Jean-Denis Budin revient de loin. Alors qu’il est chef d’entreprise, il expérimente un gros burn-out en 2008, qui change le cours de sa vie. Après un temps de convalescence, il met à profit ce moment intense d’introspection pour s’ouvrir à de nouveaux horizons. Il obtient ainsi une thèse en Executive Doctorate in Business Administration à l’université Paris-Dauphine. Souhaitant apporter son expertise à la prise en charge du burn-out, il ouvre, avec Benoît Gillain, psychiatre, le centre Credir en Alsace. Depuis 2013, cette structure accueille des professionnels en épuisement ou en burn-out, en prenant en compte la qualité de vie globale (QVG), pédagogie complète mise au point par l’équipe du Credir.
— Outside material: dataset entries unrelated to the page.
/-! ### Pseudo-instructions -/

/-- R183: the words and effects of the seven single-instruction expansions. The words are an inference
the spec marks as derived. -/
def Obligations.SinglePseudoInstructions : Prop :=
  ∀ (s : State) (rd rs : RegNum) (offset : BitVec 21),
    (expand .nop).map encode = [0x00000013#32] ∧
    (expand (.mv rd rs)).map encode =
      [0x00000013#32 ||| rs.zeroExtend 32 <<< 15 ||| rd.zeroExtend 32 <<< 7] ∧
    (expand (.not rd rs)).map encode =
      [0xFFF04013#32 ||| rs.zeroExtend 32 <<< 15 ||| rd.zeroExtend 32 <<< 7] ∧
    (expand (.neg rd rs)).map encode =
      [0x40000033#32 ||| rs.zeroExtend 32 <<< 20 ||| rd.zeroExtend 32 <<< 7] ∧
    (expand .ret).map encode = [0x00008067#32] ∧
    (expand (.j offset)).map encode =
      [0x0000006F#32 ||| offset.extractLsb' 20 1 ++ offset.extractLsb' 1 10 ++
        offset.extractLsb' 11 1 ++ offset.extractLsb' 12 8 ++ 0#12] ∧
    (expand (.jr rs)).map encode = [0x00000067#32 ||| rs.zeroExtend 32 <<< 15] ∧
    ∃ tn tm tc tg tr tj tx,
      execList (expand .nop) s = .next tn ∧ KeepsRegisters s tn ∧ tn.pc = s.pc + 4#32 ∧
      execList (expand (.mv rd rs)) s = .next tm ∧ WritesRegister s tm rd (readReg s rs) ∧
      execList (expand (.not rd rs)) s = .next tc ∧ WritesRegister s tc rd (~~~readReg s rs) ∧
      execList (expand (.neg rd rs)) s = .next tg ∧ WritesRegister s tg rd (0#32 - readReg s rs) ∧
      execList (expand .ret) s = .next tr ∧ KeepsRegisters s tr ∧ tr.pc = readReg s 1 &&& ~~~1#32 ∧
      execList (expand (.j offset)) s = .next tj ∧ KeepsRegisters s tj ∧
      tj.pc = s.pc + offset.signExtend 32 ∧
      execList (expand (.jr rs)) s = .next tx ∧ KeepsRegisters s tx ∧
      tx.pc = readReg s rs &&& ~~~1#32

/-- R184 to R186: LI leaves the immediate, LA the label's address, and CALL jumps to the label with the
address after it in `x1`, for every immediate and every distance. The expansions are the spec's own
decision D36. -/
def Obligations.MultiplePseudoInstructions : Prop :=
  ∀ (s : State) (rd : RegNum) (imm delta : Word),
    (∃ t, execList (expand (.li rd imm)) s = .next t ∧ WritesRegister s t rd imm ∧
      t.pc = s.pc + 4#32 * BitVec.ofNat 32 (expand (.li rd imm)).length) ∧
    (rd ≠ 0#5 → ∃ t, execList (expand (.la rd delta)) s = .next t ∧
      WritesRegister s t rd (s.pc + delta) ∧ t.pc = s.pc + 8#32) ∧
    ∃ t, execList (expand (.call delta)) s = .next t ∧
      WritesRegister s t 1 (s.pc + 8#32) ∧ t.pc = (s.pc + delta) &&& ~~~1#32
end

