/-! ### JALR -/

/-- Settles O43: the word decodes by its row of the table, and the target is computed before the
link is written. -/
theorem jalrResults : Obligations.JalrResults := by
  intro s rd rs1 offset
  have hlink : exec (.jalr rd rs1 offset) s =
      jumpAndLink rd ((readReg s rs1 + offset.signExtend 32) &&& 0xFFFFFFFE#32) s := rfl
  exact ⟨decode_encodeI immediateRow_jalr_mem rd rs1 offset, registerResult_of_jumpAndLink hlink⟩

end Sys2Proof.Machine
end

section
/-! Loads, stores and fences (`44_memory_ops.md` R260 to R270, `46_sync.md` R290 to R292): the
S-type words read back, the checks of an access, and what an access that passes them does. -/

namespace Sys2Proof

/-- The encoder puts the two parts of a store offset back where the word of R143 holds them. -/
theorem encodeS_append (hi : BitVec 7) (lo : BitVec 5) (rs2 rs1 : RegNum) (f3 : BitVec 3)
    (op : BitVec 7) : encodeS (hi ++ lo) rs2 rs1 f3 op = hi ++ rs2 ++ rs1 ++ f3 ++ lo ++ op := by
  apply BitVec.eq_of_getLsbD_eq
  intro i h
  simp only [encodeS, BitVec.getLsbD_extractLsb', BitVec.getLsbD_append]
  interval_cases i <;> simp

/-- An S-type word written part by part decodes with the offset reassembled. -/
theorem decode_storeWord {f3 : BitVec 3} {mk : RegNum → BitVec 12 → RegNum → Instr}
    (hr : storeRow f3 mk ∈ opcodeTable) (hi : BitVec 7) (lo : BitVec 5) (rs2 rs1 : RegNum) :
    decode (hi ++ rs2 ++ rs1 ++ f3 ++ lo ++ 0b0100011#7) = .ok (mk rs2 (hi ++ lo) rs1) := by
  rw [← encodeS_append]
  exact decode_encodeS hr rs2 rs1 (hi ++ lo)

namespace Machine

/-! ### Loads -/

section
variable {n : Nat} {value : State → Word → Word} {rd : RegNum} {ea : Word} {s : State} {i : Instr}

/-- A load that passes its checks sets `rd` to the value read (R269, R270). -/
theorem registerResult_of_load (h : exec i s = load n value rd ea s) (ha : ea.toNat % n = 0)
    (hm : mapLoad s.memMap ea n = true) : RegisterResult i s rd (value s ea) (s.pc + 4#32) := by
  refine registerResult_of_setRegister ?_
  simp [h, load, loadException, (misaligned_false_iff n ea).mpr ha, hm, setRegister]

/-- A load from a misaligned address traps, whatever the map says (R107). -/
theorem trapsWith_of_misaligned_load (h : exec i s = load n value rd ea s) (ha : ea.toNat % n ≠ 0) :
    TrapsWith i s 4 s.pc ea := by
  refine trapsWith_of_raise (e := .loadAddrMisaligned ea) ?_
  simp [h, load, loadException, (misaligned_iff n ea).mpr ha]

/-- A load from an aligned address that does not answer traps (R108). -/
theorem trapsWith_of_unmapped_load (h : exec i s = load n value rd ea s) (ha : ea.toNat % n = 0)
    (hm : mapLoad s.memMap ea n = false) : TrapsWith i s 5 s.pc ea := by
  refine trapsWith_of_raise (e := .loadAccessFault ea) ?_
  simp [h, load, loadException, (misaligned_false_iff n ea).mpr ha, hm]

end

/-- Settles O47: both are byte loads, which no address misaligns. -/
theorem byteLoadOutcomes : Obligations.ByteLoadOutcomes := by
  rintro s rd rs1 offset ea rfl
  have hlb : exec (.lb rd offset rs1) s = load 1 (fun t ea => (memByte t ea).signExtend 32) rd
      (effectiveAddress s rs1 offset) s := rfl
  have hlbu : exec (.lbu rd offset rs1) s = load 1 (fun t ea => (memByte t ea).zeroExtend 32) rd
      (effectiveAddress s rs1 offset) s := rfl
  have ha := Nat.mod_one (effectiveAddress s rs1 offset).toNat
  exact ⟨rfl, decode_encodeI immediateRow_lb_mem rd rs1 offset,
    decode_encodeI immediateRow_lbu_mem rd rs1 offset,
    fun hm => ⟨registerResult_of_load hlb ha hm, registerResult_of_load hlbu ha hm⟩,
    fun hm => ⟨trapsWith_of_unmapped_load hlb ha hm, trapsWith_of_unmapped_load hlbu ha hm⟩⟩

/-- Settles O48: both are halfword loads, with the alignment checked before the map. -/
theorem halfwordLoadOutcomes : Obligations.HalfwordLoadOutcomes := by
  rintro s rd rs1 offset ea rfl
  have hlh : exec (.lh rd offset rs1) s = load 2 (fun t ea => (memHalf t ea).signExtend 32) rd
      (effectiveAddress s rs1 offset) s := rfl
  have hlhu : exec (.lhu rd offset rs1) s = load 2 (fun t ea => (memHalf t ea).zeroExtend 32) rd
      (effectiveAddress s rs1 offset) s := rfl
  exact ⟨rfl, decode_encodeI immediateRow_lh_mem rd rs1 offset,
    decode_encodeI immediateRow_lhu_mem rd rs1 offset,
    fun ha hm => ⟨registerResult_of_load hlh ha hm, registerResult_of_load hlhu ha hm⟩,
    fun ha => ⟨trapsWith_of_misaligned_load hlh ha, trapsWith_of_misaligned_load hlhu ha⟩,
    fun ha hm => ⟨trapsWith_of_unmapped_load hlh ha hm, trapsWith_of_unmapped_load hlhu ha hm⟩⟩

/-- Settles O49: a word load, with the alignment checked before the map. -/
theorem wordLoadOutcomes : Obligations.WordLoadOutcomes := by
  rintro s rd rs1 offset ea rfl
  have hlw : exec (.lw rd offset rs1) s = load 4 (fun t ea => memWord t ea) rd
      (effectiveAddress s rs1 offset) s := rfl
  exact ⟨rfl, decode_encodeI immediateRow_lw_mem rd rs1 offset,
    fun ha hm => registerResult_of_load hlw ha hm, fun ha => trapsWith_of_misaligned_load hlw ha,
    fun ha hm => trapsWith_of_unmapped_load hlw ha hm⟩

/-! ### Stores -/

section
variable {n : Nat} {v ea : Word} {s : State} {i : Instr}

/-- A store that passes its checks writes its bytes and goes on (R269). -/
theorem exec_of_store (h : exec i s = store n v ea s) (ha : ea.toNat % n = 0)
    (hm : mapStore s.memMap ea n = true) :
    exec i s = .next (retire (storeBytes ea (lowBytes v n) s)) := by
  simp [h, store, storeException, (misaligned_false_iff n ea).mpr ha, hm]

/-- A store that passes its checks changes its bytes of `Mem` and nothing else (R105, R125). -/
theorem storeResult_of_store (hn : n ≤ 4) (h : exec i s = store n v ea s) (ha : ea.toNat % n = 0)
    (hm : mapStore s.memMap ea n = true) : StoreResult i s ea n v := by
  have hbytes : StoresBytes s (retire (storeBytes ea (lowBytes v n) s)) ea n v :=
    ⟨memByte_storeBytes_lowBytes hn ea v s, imemByte_storeBytes _ ea s⟩
  exact ⟨_, exec_of_store h ha hm, hbytes, fun r => by simp, ⟨by simp, by simp⟩, by simp, by simp,
    by simp, by simp, by simp⟩

/-- A store to a misaligned address traps, whatever the map says (R107). -/
theorem trapsWith_of_misaligned_store (h : exec i s = store n v ea s) (ha : ea.toNat % n ≠ 0) :
    TrapsWith i s 6 s.pc ea := by
  refine trapsWith_of_raise (e := .storeAddrMisaligned ea) ?_
  simp [h, store, storeException, (misaligned_iff n ea).mpr ha]

/-- A store to an aligned address that does not answer traps (R108). -/
theorem trapsWith_of_unmapped_store (h : exec i s = store n v ea s) (ha : ea.toNat % n = 0)
    (hm : mapStore s.memMap ea n = false) : TrapsWith i s 7 s.pc ea := by
  refine trapsWith_of_raise (e := .storeAccessFault ea) ?_
  simp [h, store, storeException, (misaligned_false_iff n ea).mpr ha, hm]

end

/-- Settles O50: a byte store, which no address misaligns. -/
theorem byteStoreOutcomes : Obligations.ByteStoreOutcomes := by
  rintro s rs1 rs2 hi lo ea rfl
  have hsb : exec (.sb rs2 (hi ++ lo) rs1) s =
      store 1 (readReg s rs2) (effectiveAddress s rs1 (hi ++ lo)) s := rfl
  have ha := Nat.mod_one (effectiveAddress s rs1 (hi ++ lo)).toNat
  exact ⟨rfl, decode_storeWord storeRow_sb_mem hi lo rs2 rs1,
    fun hm => storeResult_of_store (by decide) hsb ha hm,
    fun hm => trapsWith_of_unmapped_store hsb ha hm⟩

/-- Settles O51: a halfword store, with the alignment checked before the map. -/
theorem halfwordStoreOutcomes : Obligations.HalfwordStoreOutcomes := by
  rintro s rs1 rs2 hi lo ea rfl
  have hsh : exec (.sh rs2 (hi ++ lo) rs1) s =
      store 2 (readReg s rs2) (effectiveAddress s rs1 (hi ++ lo)) s := rfl
  exact ⟨rfl, decode_storeWord storeRow_sh_mem hi lo rs2 rs1,
    fun ha hm => storeResult_of_store (by decide) hsh ha hm,
    fun ha => trapsWith_of_misaligned_store hsh ha,
    fun ha hm => trapsWith_of_unmapped_store hsh ha hm⟩

/-- Settles O52: a word store, with the alignment checked before the map. -/
theorem wordStoreOutcomes : Obligations.WordStoreOutcomes := by
  rintro s rs1 rs2 hi lo ea rfl
  have hsw : exec (.sw rs2 (hi ++ lo) rs1) s =
      store 4 (readReg s rs2) (effectiveAddress s rs1 (hi ++ lo)) s := rfl
  exact ⟨rfl, decode_storeWord storeRow_sw_mem hi lo rs2 rs1,
    fun ha hm => storeResult_of_store (by decide) hsw ha hm,
    fun ha => trapsWith_of_misaligned_store hsw ha,
    fun ha hm => trapsWith_of_unmapped_store hsw ha hm⟩

/-! ### Narrow loads of a stored word (R115) -/

/-- The word `v` lies at `ea`, little-endian. -/
def HoldsWord (t : State) (ea v : Word) : Prop :=
  ∀ k < 4, memByte t (ea + BitVec.ofNat 32 k) = v.extractLsb' (8 * k) 8

/-- A store of a word leaves it at its address. -/
theorem holdsWord_retire_storeBytes (ea v : Word) (s : State) :
    HoldsWord (retire (storeBytes ea (lowBytes v 4) s)) ea v := by
  intro k hk
  have hoff : (ea + BitVec.ofNat 32 k - ea).toNat = k := by bv_omega
  rw [memByte_congr (retire_mem _), memByte_storeBytes_lowBytes (n := 4) (by decide), hoff,
    if_pos hk]

/-- Two bytes of a word in a row are the half that they make up. -/
theorem byte_append_byte (v : Word) (j : Nat) :
    v.extractLsb' (j + 8) 8 ++ v.extractLsb' j 8 = v.extractLsb' j 16 := by
  apply BitVec.eq_of_getLsbD_eq
  intro i hi
  simp only [BitVec.getLsbD_append, BitVec.getLsbD_extractLsb']
  by_cases h : i < 8
  · simp [h, hi]
  · have : j + 8 + (i - 8) = j + i := by omega
    simp [h, hi, this, show i - 8 < 8 by omega]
Alors que notre société fait face à une crise sanitaire d’une ampleur encore jamais égalée, le burn-out peut atteindre des salariés au tournant, plongés dans l’incertitude et les modifications de leurs missions. Nous avons rencontré Jean-Denis Budin à l’occasion de la sortie de son livre « Burn-out, les 6 ras-le-bol » (éd. Credir).

Les Petites Affiches

Avec le Credir, vous proposez des stages de trois jours à des professionnels en souffrance, mais vous intervenez également au sein des entreprises. Dites-nous en plus.

Jean-Denis Budin

Suite à mon burn-out, j’ai créé il y a sept ans le Credir. Nous recevions des stagiaires pendant trois jours dans notre centre, et l’immense majorité d’entre eux repartaient en étant reboostés. C’est d’ailleurs par l’intermédiaire de certains stagiaires que des demandes nous ont été formulées pour que nous puissions intervenir en entreprises. C’est ce que nous faisons désormais et ça se passe plutôt bien, car nous intervenons en prévention, dans des entreprises volontaires. Nous faisons une sorte d’état des lieux des facteurs qui pourraient agir sur l’épuisement des personnes. On reste sur un plan global, pas seulement professionnel, grâce à des techniques d’entretien spécifiques, qui prennent en compte le vécu au travail et le vécu personnel ou encore la santé.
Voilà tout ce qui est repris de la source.